Remembering Sheila Abdus-Salaam, A Pioneering New York Judge


April 13, 2017

Photo credit: Hans Pennink/Associated Press

Today, we remember and honor the incredible life and legacy of Sheila Abdus-Salaam, a pioneering judge who, according to the authorities, was found dead in the Hudson River on Wednesday afternoon. 

“Judge Sheila Abdus-Salaam was a trailblazing jurist whose life in public service was in pursuit of a more fair and more just New York for all,” said New York Governor Andrew Cuomo in a statement. “As the first African American woman to be appointed to the State’s Court of Appeals, she was a pioneer. Through her writings, her wisdom, and her unshakable moral compass, she was a force for good whose legacy will be felt for years to come…” 


In her 65 years of life, Abdus-Salaam not only became the first African American woman to be appointed to New York’s Court of Appeals, she also became the first Muslim woman judge in the United States. Before her historic appointment to New York’s highest court in 2013, Abdus-Salaam served as a State Supreme Court justice in Manhattan and a court justice on the First Appellate Division of the State Supreme Court.

As a teenager, she had the privilege of meeting trailblazing civil rights attorney Frankie Muse Freeman.
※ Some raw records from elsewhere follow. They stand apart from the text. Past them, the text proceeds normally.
-- ==== Sys2Proof/Machine/Float.lean ====
section
/-! DEFINITION. Floating arithmetic on bit patterns: formats, one rounding of an exact value, sums, products, minimum
and maximum, conversions, special functions and nested-integer quantisation (R64 to R75, R100, R101). -/

namespace Sys2Proof.Machine

/-- A floating format (R64): exponent and fraction widths. -/
structure Fmt where
  eb : Nat
  fb : Nat
  deriving DecidableEq, Repr

def fmtF32 : Fmt := { eb := 8, fb := 23 }
def fmtBF16 : Fmt := { eb := 8, fb := 7 }
def fmtF16 : Fmt := { eb := 5, fb := 10 }

/-- The exponent of a format's smallest subnormal. -/
def Fmt.emin (f : Fmt) : Int := 2 - (2 ^ (f.eb - 1) : Nat) - (f.fb : Nat)

/-- The sign bit's value in a format. -/
def Fmt.signBit (f : Fmt) : Nat := 2 ^ (f.eb + f.fb)

/-- The canonical quiet NaN (R65). -/
def Fmt.nan (f : Fmt) : Nat := (2 ^ f.eb - 1) * 2 ^ f.fb + 2 ^ (f.fb - 1)

/-- An infinity. -/
def Fmt.inf (f : Fmt) (neg : Bool) : Nat := (if neg then f.signBit else 0) + (2 ^ f.eb - 1) * 2 ^ f.fb

/-- The largest finite value. -/
def Fmt.maxFinite (f : Fmt) (neg : Bool) : Nat := (if neg then f.signBit else 0) + (2 ^ f.eb - 1) * 2 ^ f.fb - 1

/-- A zero. -/
def Fmt.zero (f : Fmt) (neg : Bool) : Nat := if neg then f.signBit else 0

/-- The value a bit pattern stands for (R64): `num neg m e` is ±m·2^e. -/
inductive FVal where
  | nan (signalling : Bool)
  | inf (neg : Bool)
  | num (neg : Bool) (m : Nat) (e : Int)
  deriving DecidableEq, Repr

/-- Rounding modes (R66), with the codes of R58. -/
inductive Rnd where
  | rn | rz | rd | ru
  deriving DecidableEq, Repr

/-- The rounding mode of a two-bit code. -/
def Rnd.ofCode (n : Nat) : Rnd :=
  match n % 4 with
  | 0 => .rn
  | 1 => .rz
  | 2 => .rd
  | _ => .ru

/-- The value of a bit pattern. -/
def Fmt.unpack (f : Fmt) (x : Nat) : FVal :=
  let neg := x.testBit (f.eb + f.fb)
  let ex := (x >>> f.fb) % 2 ^ f.eb
  let fr := x % 2 ^ f.fb
  if ex = 2 ^ f.eb - 1 then
    if fr = 0 then .inf neg else .nan (!(fr.testBit (f.fb - 1)))
  else if ex = 0 then .num neg fr f.emin
  else .num neg (2 ^ f.fb + fr) (f.emin + (ex : Int) - 1)

/-- Whether a magnitude is rounded away from zero: the kept part's parity, the discarded part against one half. -/
def roundsUp (mode : Rnd) (neg odd : Bool) (above half rest : Bool) : Bool :=
  match mode with
  | .rn => above || (half && odd)
  | .rz => false
  | .rd => neg && rest
  | .ru => !neg && rest

/-- An exact value ±(m + fraction)·2^e rounded once to a format (R65, R66, R67); `sticky` says that the fraction is
not zero (then `m` must hold at least two bits more than the format keeps). -/
def roundPack (f : Fmt) (mode : Rnd) (neg : Bool) (m : Nat) (e : Int) (sticky : Bool) : Flagged Nat :=
  if m = 0 && !sticky then { val := f.zero neg, flags := 0#32 }
  else
    let q : Int := max f.emin (e + (Nat.log2 m : Int) - (f.fb : Int))
    let sh : Nat := (q - e).toNat
    let m' : Nat := m * 2 ^ (e - q).toNat
    let kept := m' / 2 ^ sh
    let rem := m' % 2 ^ sh
    let rest := decide (rem ≠ 0) || sticky
    let above := decide (2 * rem > 2 ^ sh) || (decide (2 * rem = 2 ^ sh) && sticky)
    let half := decide (2 * rem = 2 ^ sh) && !sticky
    let k1 := if roundsUp mode neg (kept % 2 == 1) above half rest then kept + 1 else kept
    let (k2, q2) := if k1 = 2 ^ (f.fb + 1) then (2 ^ f.fb, q + 1) else (k1, q)
    let s := if neg then f.signBit else 0
    if k2 < 2 ^ f.fb then
      { val := s + k2, flags := flagIf rest flagNX ||| flagIf (rest && k2 != 0) flagUF }
    else
      let ex := (q2 - f.emin + 1).toNat
      if ex ≥ 2 ^ f.eb - 1 then
        let toInf := match mode with | .rn => true | .rz => false | .rd => neg | .ru => !neg
        { val := if toInf then f.inf neg else f.maxFinite neg, flags := flagOF ||| flagNX }
      else { val := s + ex * 2 ^ f.fb + (k2 - 2 ^ f.fb), flags := flagIf rest flagNX }

/-- Whether a value is a signalling NaN. -/
def FVal.isSignalling : FVal → Bool
  | .nan s => s
  | _ => false

/-- Whether a value is a NaN. -/
def FVal.isNan : FVal → Bool
  | .nan _ => true
  | _ => false

/-- The product of two values as an exact addend (R65): a NaN for 0 × ∞, which raises NV. -/
def FVal.mul (a b : FVal) : Flagged FVal :=
  match a, b with
  | .nan s, y => { val := .nan false, flags := flagIf (s || y.isSignalling) flagNV }
  | _, .nan s => { val := .nan false, flags := flagIf s flagNV }
  | .inf n, .inf k => { val := .inf (n != k), flags := 0#32 }
  | .inf n, .num k m _ => if m = 0 then { val := .nan false, flags := flagNV } else { val := .inf (n != k), flags := 0#32 }
  | .num k m _, .inf n => if m = 0 then { val := .nan false, flags := flagNV } else { val := .inf (n != k), flags := 0#32 }
  | .num n m e, .num k m' e' => { val := .num (n != k) (m * m') (e + e'), flags := 0#32 }

/-- The exact sum of finite addends at the least of their exponents. -/
def exactSum (ts : List FVal) : Int × Int :=
  let lo := ts.foldl (fun lo t => match t with | .num _ m e => if m = 0 then lo else min lo e | _ => lo) (2000 : Int)
  let s := ts.foldl (fun (s : Int) t =>
    match t with
    | .num neg m e =>
      if m = 0 then s else
      let x : Int := ((m * 2 ^ (e - lo).toNat : Nat) : Int)
      if neg then s - x else s + x
    | _ => s) (0 : Int)
  (s, lo)

/-- The sign of an exact zero sum (R65). -/
def zeroSign (mode : Rnd) (ts : List FVal) : Bool :=
  let zneg := ts.all (fun t => match t with | .num neg m _ => m == 0 && neg | _ => false)
  let zpos := ts.all (fun t => match t with | .num neg m _ => m == 0 && !neg | _ => false)
  if zneg then true else if zpos then false else mode = .rd

/-- The sum of addends rounded once to a format (R65, R67, R73). -/
def fsum (f : Fmt) (mode : Rnd) (ts : List FVal) : Flagged Nat :=
  if ts.any FVal.isNan then { val := f.nan, flags := flagIf (ts.any FVal.isSignalling) flagNV }
  else
    let pinf := ts.any (fun t => match t with | .inf neg => !neg | _ => false)
    let ninf := ts.any (fun t => match t with | .inf neg => neg | _ => false)
    if pinf && ninf then { val := f.nan, flags := flagNV }
    else if pinf then { val := f.inf false, flags := 0#32 }
    else if ninf then { val := f.inf true, flags := 0#32 }
    else
      let (s, lo) := exactSum ts
      if s = 0 then { val := f.zero (zeroSign mode ts), flags := 0#32 }
      else roundPack f mode (decide (s < 0)) s.natAbs lo false

/-- Addition (R96). -/
def fadd (f : Fmt) (mode : Rnd) (a b : Nat) : Flagged Nat := fsum f mode [f.unpack a, f.unpack b]

/-- A value rounded to a format. -/
def FVal.pack (f : Fmt) (mode : Rnd) (v : FVal) : Flagged Nat :=
  match v with
  | .nan s => { val := f.nan, flags := flagIf s flagNV }
  | .inf neg => { val := f.inf neg, flags := 0#32 }
  | .num neg m e => roundPack f mode neg m e false

/-- Multiplication (R96). -/
def fmul (f : Fmt) (mode : Rnd) (a b : Nat) : Flagged Nat :=
  let p := (f.unpack a).mul (f.unpack b)
  let r := p.val.pack f mode
  { val := r.val, flags := p.flags ||| r.flags }

/-- Fused multiply-add a·b + c (R96). -/
def ffma (f : Fmt) (mode : Rnd) (a b c : Nat) : Flagged Nat :=
  let p := (f.unpack a).mul (f.unpack b)
  let r := fsum f mode [p.val, f.unpack c]
  { val := r.val, flags := p.flags ||| r.flags }

/-- Whether the first of two values that are not NaNs is below the second. -/
def FVal.lt (a b : FVal) : Bool :=
  match a, b with
  | .inf n, .inf k => n && !k
  | .inf n, _ => n
  | _, .inf k => !k
  | .num n m e, .num k m' e' =>
    let lo := min e e'
    let x : Int := ((m * 2 ^ (e - lo).toNat : Nat) : Int)
    let y : Int := ((m' * 2 ^ (e' - lo).toNat : Nat) : Int)
    decide ((if n then -x else x) < (if k then -y else y))
  | _, _ => false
It was at the moment that Abdus-Salaam was inspired to pursue a career in law. She went on to attend Barnard College and Columbia Law School, later becoming known as one of the nation’s most respected legal minds. The judge expressed the significance of her history and her accomplishments in the legal field in a 2014 video for Impact of Knowledge, where she said:  

“I discovered that I am the great-granddaughter of slaves. That’s important because this great-granddaughter of slaves is the first African-American woman on the highest court of the state of New York…It tells you and me what it is to know who we are and what we can do.”


Judge Abdus-Salaam, thank you for blazing a trail and leaving behind a legacy that will continue to inspire generations of African Americans in law.